🧾 Vision Pipeline V1 – PRD

Authoritative specification for the end-to-end image-to-collection pipeline (Shoot → Share → Review). Optimised for AI agents and new contributors to ramp up quickly.

1 · Why This Exists

Collectors want a one-tap way to add cards to their digital collection. The pipeline turns a raw phone photo into structured user_cards rows with minimal user effort and latency.
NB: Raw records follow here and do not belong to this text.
-- ==== Sys2Proof/Laws/KeepRadio.lean ====
section
/-!
SUPPORT. What the operations of the device keep, file by file: Rad, Rffe, Licence, Cal, FhMsg, Admit, Signal, Fhp, Tim, Syn, Lne.
-/

set_option linter.all false
set_option Elab.async false

namespace Sys2Proof.Machine

variable {L : Part → Bool} {s₀ s : State}

/-! ### Machine/Rad.lean -/

theorem syncPState_keeps  (ppstate : L .pstate = true) (K : Kept L s₀ s) : Kept L s₀ (syncPState s) := by
  unfold syncPState; try dsimp only
  repeat' first | with_reducible assumption | with_reducible apply modPState_keeps | split | intro
theorem enterGroup_keeps {g : Nat} {st : GState} (ppstate : L .pstate = true) (prad : L .rad = true) (K : Kept L s₀ s) : Kept L s₀ (enterGroup g st s) := by
  unfold enterGroup; try dsimp only
  repeat' first | with_reducible assumption | with_reducible apply syncPState_keeps | with_reducible apply modGroup_keeps | with_reducible apply modRad_keeps | split | intro
theorem leaveOff_keeps {g : Nat} {st : GState} {now : Nat} (prad : L .rad = true) (K : Kept L s₀ s) : Kept L s₀ (leaveOff g st now s) := by
  unfold leaveOff; try dsimp only
  repeat' first | with_reducible assumption | with_reducible apply modGroup_keeps | split | intro
theorem goTo_keeps {g : Nat} {st : GState} (ppstate : L .pstate = true) (prad : L .rad = true) (K : Kept L s₀ s) : Kept L s₀ (goTo g st s) := by
  unfold goTo; try dsimp only
  repeat' first | with_reducible assumption | with_reducible apply leaveOff_keeps | with_reducible apply enterGroup_keeps | with_reducible apply modGroup_keeps | split | intro
theorem transitionDone_keeps {g : Nat} (ppstate : L .pstate = true) (prad : L .rad = true) (K : Kept L s₀ s) : Kept L s₀ (transitionDone g s) := by
  unfold transitionDone; try dsimp only
  repeat' first | with_reducible assumption | with_reducible apply enterGroup_keeps | with_reducible apply modGroup_keeps | split | intro
theorem hostBurstReport_keeps {r : BurstReport} (pregs : L .regs = true) (prad : L .rad = true) (K : Kept L s₀ s) : Kept L s₀ (hostBurstReport r s) := by
  unfold hostBurstReport; try dsimp only
  repeat' first | with_reducible assumption | with_reducible apply addLo_keeps | with_reducible apply raise_keeps | with_reducible apply modRad_keeps | split | intro
theorem flockBurstReport_keeps {k : Nat} {port : Nat} {tag : Nat} {outcome : Nat} {code : Nat} {tx : Bool} {g : Nat} {start : Nat} (pregs : L .regs = true) (pfhp : L .fhp = true) (K : Kept L s₀ s) : Kept L s₀ (flockBurstReport k port tag outcome code tx g start s) := by
  unfold flockBurstReport; try dsimp only
  repeat' first | with_reducible assumption | with_reducible apply post_keeps | split | intro
theorem burstReport_keeps {g : Nat} {b : Burst} {outcome : Nat} {code : Nat} (pregs : L .regs = true) (pglb : L .glb = true) (prad : L .rad = true) (pfhp : L .fhp = true) (pcas : L .cas = true) (K : Kept L s₀ s) : Kept L s₀ (burstReport g b outcome code s) := by
  unfold burstReport; try dsimp only
  repeat' first | with_reducible assumption | with_reducible apply flockBurstReport_keeps | with_reducible apply hostBurstReport_keeps | with_reducible apply reportUp_keeps | with_reducible apply event_keeps | with_reducible apply addLo_keeps | with_reducible apply addHi_keeps | split | intro
theorem modBurst_keeps {g : Nat} {seq : Nat} {f : Burst → Burst} (prad : L .rad = true) (K : Kept L s₀ s) : Kept L s₀ (modBurst g seq f s) := by
  unfold modBurst; try dsimp only
  repeat' first | with_reducible assumption | with_reducible apply modGroup_keeps | split | intro
theorem removeBurst_keeps {g : Nat} {seq : Nat} (prad : L .rad = true) (K : Kept L s₀ s) : Kept L s₀ (removeBurst g seq s) := by
  unfold removeBurst; try dsimp only
  repeat' first | with_reducible assumption | with_reducible apply modGroup_keeps | split | intro
theorem settle_keeps {g : Nat} (ppstate : L .pstate = true) (prad : L .rad = true) (K : Kept L s₀ s) : Kept L s₀ (settle g s) := by
  unfold settle; try dsimp only
  repeat' first | with_reducible assumption | with_reducible apply goTo_keeps | split | intro
theorem afterBurst_keeps {g : Nat} {b : Burst} (ppstate : L .pstate = true) (prad : L .rad = true) (K : Kept L s₀ s) : Kept L s₀ (afterBurst g b s) := by
  unfold afterBurst; try dsimp only
  repeat' first | with_reducible assumption | with_reducible apply settle_keeps | with_reducible apply goTo_keeps | with_reducible apply enterGroup_keeps | with_reducible apply modGroup_keeps | split | intro
theorem burstOut_keeps {g : Nat} {b : Burst} {code : Nat} (pregs : L .regs = true) (pglb : L .glb = true) (ppstate : L .pstate = true) (prad : L .rad = true) (pfhp : L .fhp = true) (pcas : L .cas = true) (K : Kept L s₀ s) : Kept L s₀ (burstOut g b code s) := by
  unfold burstOut; try dsimp only
  repeat' first | with_reducible assumption | with_reducible apply afterBurst_keeps | with_reducible apply settle_keeps | with_reducible apply removeBurst_keeps | with_reducible apply burstReport_keeps | with_reducible apply modGroup_keeps | split | intro
theorem burstsOut_keeps {g : Nat} {code : Nat} {p : Burst → Bool} (pregs : L .regs = true) (pglb : L .glb = true) (ppstate : L .pstate = true) (prad : L .rad = true) (pfhp : L .fhp = true) (pcas : L .cas = true) (K : Kept L s₀ s) : Kept L s₀ (burstsOut g code p s) := by
  unfold burstsOut; try dsimp only
  repeat' first | with_reducible assumption | with_reducible apply burstOut_keeps | with_reducible apply forAll_keeps | split | intro
theorem allBurstsOut_keeps {code : Nat} {p : Burst → Bool} (pregs : L .regs = true) (pglb : L .glb = true) (ppstate : L .pstate = true) (prad : L .rad = true) (pfhp : L .fhp = true) (pcas : L .cas = true) (K : Kept L s₀ s) : Kept L s₀ (allBurstsOut code p s) := by
  unfold allBurstsOut; try dsimp only
  repeat' first | with_reducible assumption | with_reducible apply burstsOut_keeps | with_reducible apply forAll_keeps | split | intro
theorem timeLost_keeps  (pregs : L .regs = true) (pglb : L .glb = true) (ppstate : L .pstate = true) (prad : L .rad = true) (pfhp : L .fhp = true) (pcas : L .cas = true) (K : Kept L s₀ s) : Kept L s₀ (timeLost s) := by
  unfold timeLost; try dsimp only
  repeat' first | with_reducible assumption | with_reducible apply allBurstsOut_keeps | split | intro
theorem cutLost_keeps {r : Nat} (pregs : L .regs = true) (pglb : L .glb = true) (prad : L .rad = true) (pfhp : L .fhp = true) (pcas : L .cas = true) (K : Kept L s₀ s) : Kept L s₀ (cutLost r s) := by
  unfold cutLost; try dsimp only
  repeat' first | with_reducible assumption | with_reducible apply modBurst_keeps | with_reducible apply burstReport_keeps | with_reducible apply forAll_keeps | split | intro
theorem groupCommand_keeps {g : Nat} {st : GState} (pregs : L .regs = true) (pglb : L .glb = true) (ppstate : L .pstate = true) (prad : L .rad = true) (pfhp : L .fhp = true) (pcas : L .cas = true) (K : Kept L s₀ s) : Kept L s₀ (groupCommand g st s) := by
  unfold groupCommand; try dsimp only
  repeat' first | with_reducible assumption | with_reducible apply burstsOut_keeps | with_reducible apply goTo_keeps | with_reducible apply modGroup_keeps | split | intro
theorem groupResult_keeps {code : Nat} (pregs : L .regs = true) (K : Kept L s₀ s) : Kept L s₀ (groupResult code s) := by
  unfold groupResult; try dsimp only
  repeat' first | with_reducible assumption | with_reducible apply setReg_keeps | split | intro
theorem groupCmdWrite_keeps {w : Word} (pregs : L .regs = true) (pglb : L .glb = true) (ppstate : L .pstate = true) (prad : L .rad = true) (pfhp : L .fhp = true) (pcas : L .cas = true) (K : Kept L s₀ s) : Kept L s₀ (groupCmdWrite w s) := by
  unfold groupCmdWrite; try dsimp only
  repeat' first | with_reducible assumption | with_reducible apply groupResult_keeps | with_reducible apply groupCommand_keeps | with_reducible apply modCas_keeps | split | intro
theorem dutyHit_keeps  (pregs : L .regs = true) (prad : L .rad = true) (K : Kept L s₀ s) : Kept L s₀ (dutyHit s) := by
  unfold dutyHit; try dsimp only
  repeat' first | with_reducible assumption | with_reducible apply raise_keeps | with_reducible apply modRad_keeps | split | intro
theorem burstRefused_keeps {s0 : State} {g : Nat} {start : Nat} {ticks : Nat} {code : Nat} (pregs : L .regs = true) (prad : L .rad = true) (K : Kept L s₀ s) : Kept L s₀ (burstRefused s0 g start ticks code s) := by
  unfold burstRefused; try dsimp only
  repeat' first | with_reducible assumption | with_reducible apply dutyHit_keeps | with_reducible apply addHi_keeps | split | intro
theorem conflictAfter_keeps {g : Nat} {k : Nat} {b : Burst} (pregs : L .regs = true) (prad : L .rad = true) (pfhp : L .fhp = true) (K : Kept L s₀ s) : Kept L s₀ (conflictAfter g k b s) := by
  unfold conflictAfter; try dsimp only
  repeat' first | with_reducible assumption | with_reducible apply removeBurst_keeps | with_reducible apply flockBurstReport_keeps | with_reducible apply modFlock_keeps | split | intro
theorem hostClears_keeps {g : Nat} {start : Nat} {b : Burst} (pregs : L .regs = true) (pglb : L .glb = true) (ppstate : L .pstate = true) (prad : L .rad = true) (pfhp : L .fhp = true) (pcas : L .cas = true) (K : Kept L s₀ s) : Kept L s₀ (hostClears g start b s) := by
  unfold hostClears; try dsimp only
  repeat' first | with_reducible assumption | with_reducible apply conflictAfter_keeps | with_reducible apply burstOut_keeps | with_reducible apply modBurst_keeps | split | intro
theorem burstAccept_keeps {who : Requester} {port : Nat} {tag : Nat} {g : Nat} {tx : Bool} {start : Nat} {ticks : Nat} {ret : GState} (pregs : L .regs = true) (pglb : L .glb = true) (ppstate : L .pstate = true) (prad : L .rad = true) (pfhp : L .fhp = true) (pcas : L .cas = true) (K : Kept L s₀ s) : Kept L s₀ (burstAccept who port tag g tx start ticks ret s) := by
  unfold burstAccept; try dsimp only
  repeat' first | with_reducible assumption | with_reducible apply hostClears_keeps | with_reducible apply modGroup_keeps | with_reducible apply modRad_keeps | with_reducible apply forAll_keeps | split | intro
theorem relayBurst_keeps {tag : Nat} {g : Nat} {tx : Bool} {start : Nat} {ticks : Nat} {ret : Nat} (pcas : L .cas = true) (K : Kept L s₀ s) : Kept L s₀ (relayBurst tag g tx start ticks ret s) := by
  unfold relayBurst; try dsimp only
  repeat' first | with_reducible assumption | with_reducible apply relayControl_keeps | split | intro
theorem burstCtrlWrite_keeps {w : Word} (pregs : L .regs = true) (pglb : L .glb = true) (ppstate : L .pstate = true) (prad : L .rad = true) (pfhp : L .fhp = true) (pcas : L .cas = true) (K : Kept L s₀ s) : Kept L s₀ (burstCtrlWrite w s) := by
  unfold burstCtrlWrite; try dsimp only
  repeat' first | with_reducible assumption | with_reducible apply relayBurst_keeps | with_reducible apply burstAccept_keeps | with_reducible apply burstRefused_keeps | with_reducible apply raise_keeps | with_reducible apply setReg_keeps | with_reducible apply modRad_keeps | split | intro
theorem flockBurst_keeps {k : Nat} {port : Nat} {tag : Nat} {b : List Byte} (pregs : L .regs = true) (pglb : L .glb = true) (ppstate : L .pstate = true) (prad : L .rad = true) (pfhp : L .fhp = true) (pcas : L .cas = true) (K : Kept L s₀ s) : Kept L s₀ (flockBurst k port tag b s) := by
  unfold flockBurst; try dsimp only
  repeat' first | with_reducible assumption | with_reducible apply relayBurst_keeps | with_reducible apply burstAccept_keeps | with_reducible apply burstRefused_keeps | with_reducible apply flockBurstReport_keeps | split | intro
theorem controlBurst_keeps {tag : Nat} {b : List Byte} (pregs : L .regs = true) (pglb : L .glb = true) (ppstate : L .pstate = true) (prad : L .rad = true) (pfhp : L .fhp = true) (pcas : L .cas = true) (K : Kept L s₀ s) : Kept L s₀ (controlBurst tag b s) := by
  unfold controlBurst; try dsimp only
  repeat' first | with_reducible assumption | with_reducible apply burstAccept_keeps | split | intro
theorem burstPrepare_keeps {g : Nat} (ppstate : L .pstate = true) (prad : L .rad = true) (K : Kept L s₀ s) : Kept L s₀ (burstPrepare g s) := by
  unfold burstPrepare; try dsimp only
  repeat' first | with_reducible assumption | with_reducible apply modBurst_keeps | with_reducible apply enterGroup_keeps | with_reducible apply modGroup_keeps | split | intro
theorem flockStarted_keeps {b : Burst} (pregs : L .regs = true) (pacq : L .acq = true) (K : Kept L s₀ s) : Kept L s₀ (flockStarted b s) := by
  unfold flockStarted; try dsimp only
  repeat' first | with_reducible assumption | with_reducible apply flockEvent_keeps | split | intro
theorem burstStart_keeps {g : Nat} (pregs : L .regs = true) (pglb : L .glb = true) (ppstate : L .pstate = true) (prad : L .rad = true) (pfhp : L .fhp = true) (pcas : L .cas = true) (pacq : L .acq = true) (K : Kept L s₀ s) : Kept L s₀ (burstStart g s) := by
  unfold burstStart; try dsimp only
  repeat' first | with_reducible assumption | with_reducible apply flockStarted_keeps | with_reducible apply dutyHit_keeps | with_reducible apply burstOut_keeps | with_reducible apply modBurst_keeps | with_reducible apply burstReport_keeps | with_reducible apply enterGroup_keeps | with_reducible apply raise_keeps | with_reducible apply modGroup_keeps | split | intro
theorem burstEnd_keeps {g : Nat} (pregs : L .regs = true) (pglb : L .glb = true) (ppstate : L .pstate = true) (prad : L .rad = true) (pfhp : L .fhp = true) (pcas : L .cas = true) (K : Kept L s₀ s) : Kept L s₀ (burstEnd g s) := by
  unfold burstEnd; try dsimp only
  repeat' first | with_reducible assumption | with_reducible apply burstOut_keeps | split | intro
theorem uncarriedOut_keeps  (pregs : L .regs = true) (pglb : L .glb = true) (ppstate : L .pstate = true) (prad : L .rad = true) (pfhp : L .fhp = true) (pcas : L .cas = true) (K : Kept L s₀ s) : Kept L s₀ (uncarriedOut s) := by
  unfold uncarriedOut; try dsimp only
  repeat' first | with_reducible assumption | with_reducible apply burstsOut_keeps | with_reducible apply forAll_keeps | split | intro
theorem lineCfgWrite_keeps {f : Nat} {n : Nat} {w : Word} (pregs : L .regs = true) (K : Kept L s₀ s) : Kept L s₀ (lineCfgWrite f n w s) := by
  unfold lineCfgWrite; try dsimp only
  repeat' first | with_reducible assumption | with_reducible apply setReg_keeps | split | intro
theorem lineBoundary_keeps {g : Nat} (prad : L .rad = true) (K : Kept L s₀ s) : Kept L s₀ (lineBoundary g s) := by
  unfold lineBoundary; try dsimp only
  repeat' first | with_reducible assumption | with_reducible apply modRad_keeps | with_reducible apply forAll_keeps | split | intro
theorem lineTickFold_keeps {f : Nat} (pregs : L .regs = true) (prad : L .rad = true) (K : Kept L s₀ s) : Kept L s₀ (lineTickFold f s) := by
  unfold lineTickFold; try dsimp only
  repeat' first | with_reducible assumption | with_reducible apply addLo_keeps | with_reducible apply raise_keeps | with_reducible apply modRad_keeps | split | intro
theorem lineTick_keeps  (pregs : L .regs = true) (prad : L .rad = true) (K : Kept L s₀ s) : Kept L s₀ (lineTick s) := by
  unfold lineTick; try dsimp only
  repeat' first | with_reducible assumption | with_reducible apply lineTickFold_keeps | with_reducible apply forAll_keeps | split | intro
2 · User Flow (Happy Path)

  1. Upload – user clicks the Process Scan button in the web app, selects an image, and submits the form (POST /api/scans).
  2. Auto-crunch – the Python worker picks up the queued job, runs detection & matching.
  3. Ping – Supabase Realtime notifies the front-end; badge appears within ≈10 s.
  4. Review Modal – user confirms or edits predictions. “Accept All” handles 95 % of cases.
  5. Binder Drop-zone – optional bulk attach to a binder (if any exist).
  6. Toast / Dopamine – “✓ 12 cards added · 1 min saved”. Analytics event fires.

3 · Technical Stack & Responsibilities

  • Supabase Storage – raw images (bucket: scans), card crops, summary images.
  • job_queue table + dequeue_and_start_job() RPC – single-row locking for workers.
  • Python Worker (worker/worker.py) – detection, enrichment, persistence with CLIP-based identification.
  • Computer Vision – YOLOv8 (ultralytics) weights pokemon_cards_trained.pt.
  • OCR / LLM Assist – PaddleOCR or Tesseract (future); placeholder mock_enrich_card().
  • External Card Data – PokémonTCG.io API for ground-truth metadata & prices (link).
  • Supabase Realtime – listeners on scans status transitions.
  • Next.js Front-end – Review UI modal, optimistic CRUD (Factorio Pattern).

4 · Data Model Touchpoints

  • scan_uploads – raw request; statuses: pending | processing | failed | completed.
  • job_queue (schema-owned) – async command runner (enum: pending | processing | completed | failed).
  • scans – user-visible processing entity (progress 0-100 %, summary image).
  • card_detections – one per bounding box (bbox, crop_url, guess_card_id, confidence).
  • cards – canonical catalogue; seed via PokémonTCG.io; upsert on miss.
  • user_cards – ownership; upsert on (user_id, card_id).
  • pipeline_review_items – low-confidence items surfaced in Review UI.

5 · Pipeline Algorithm (Worker)

1. dequeue job → mark 'processing'
2. create row in scans (progress 10 %)
3. download original image
4. run YOLOv8 detection → top N boxes (confidence ≥ 0.25)
5. save crops + summary image to Storage (progress 50 %)
6. for each crop:
   a. enrich via PokémonTCG.io (TODO replace mock)
   b. upsert into cards → obtain card_id
   c. insert card_detections row
   d. upsert into user_cards
7. mark scans.status = 'ready' (progress 100 %)
8. update job + scan_uploads statuses → trigger Realtime event
9. write verbose JSON log to worker/output

6 · Known Gaps (as of V1)

  • RPC Mismatchdequeue_and_start_job must return scan_upload_id + JSON payload.storage_path.
  • Worker Null-Safety – guard when job.payload is null.
  • Model Accuracy – retraining needed; current F1 ≈ 0.78.
  • OCR / LLM – placeholder mock_enrich_card(); replace with real API.
  • Review UI – Accept All + Binder Picker not implemented.

7 · Incremental Roadmap

  1. Fix RPC + payload, patch worker → restore green path.
  2. Add PokémonTCG.io fetch + caching.
  3. Retrain YOLO with ~2× dataset; push pokemon_cards_trained_v2.pt.
  4. Wire Review Modal + Accept All.
  5. Binder drop-zone bulk attach.
  6. Add metrics & DLQ for failed jobs.
  7. Long-term: move heavy CPU to serverless GPU (Modal / RunPod).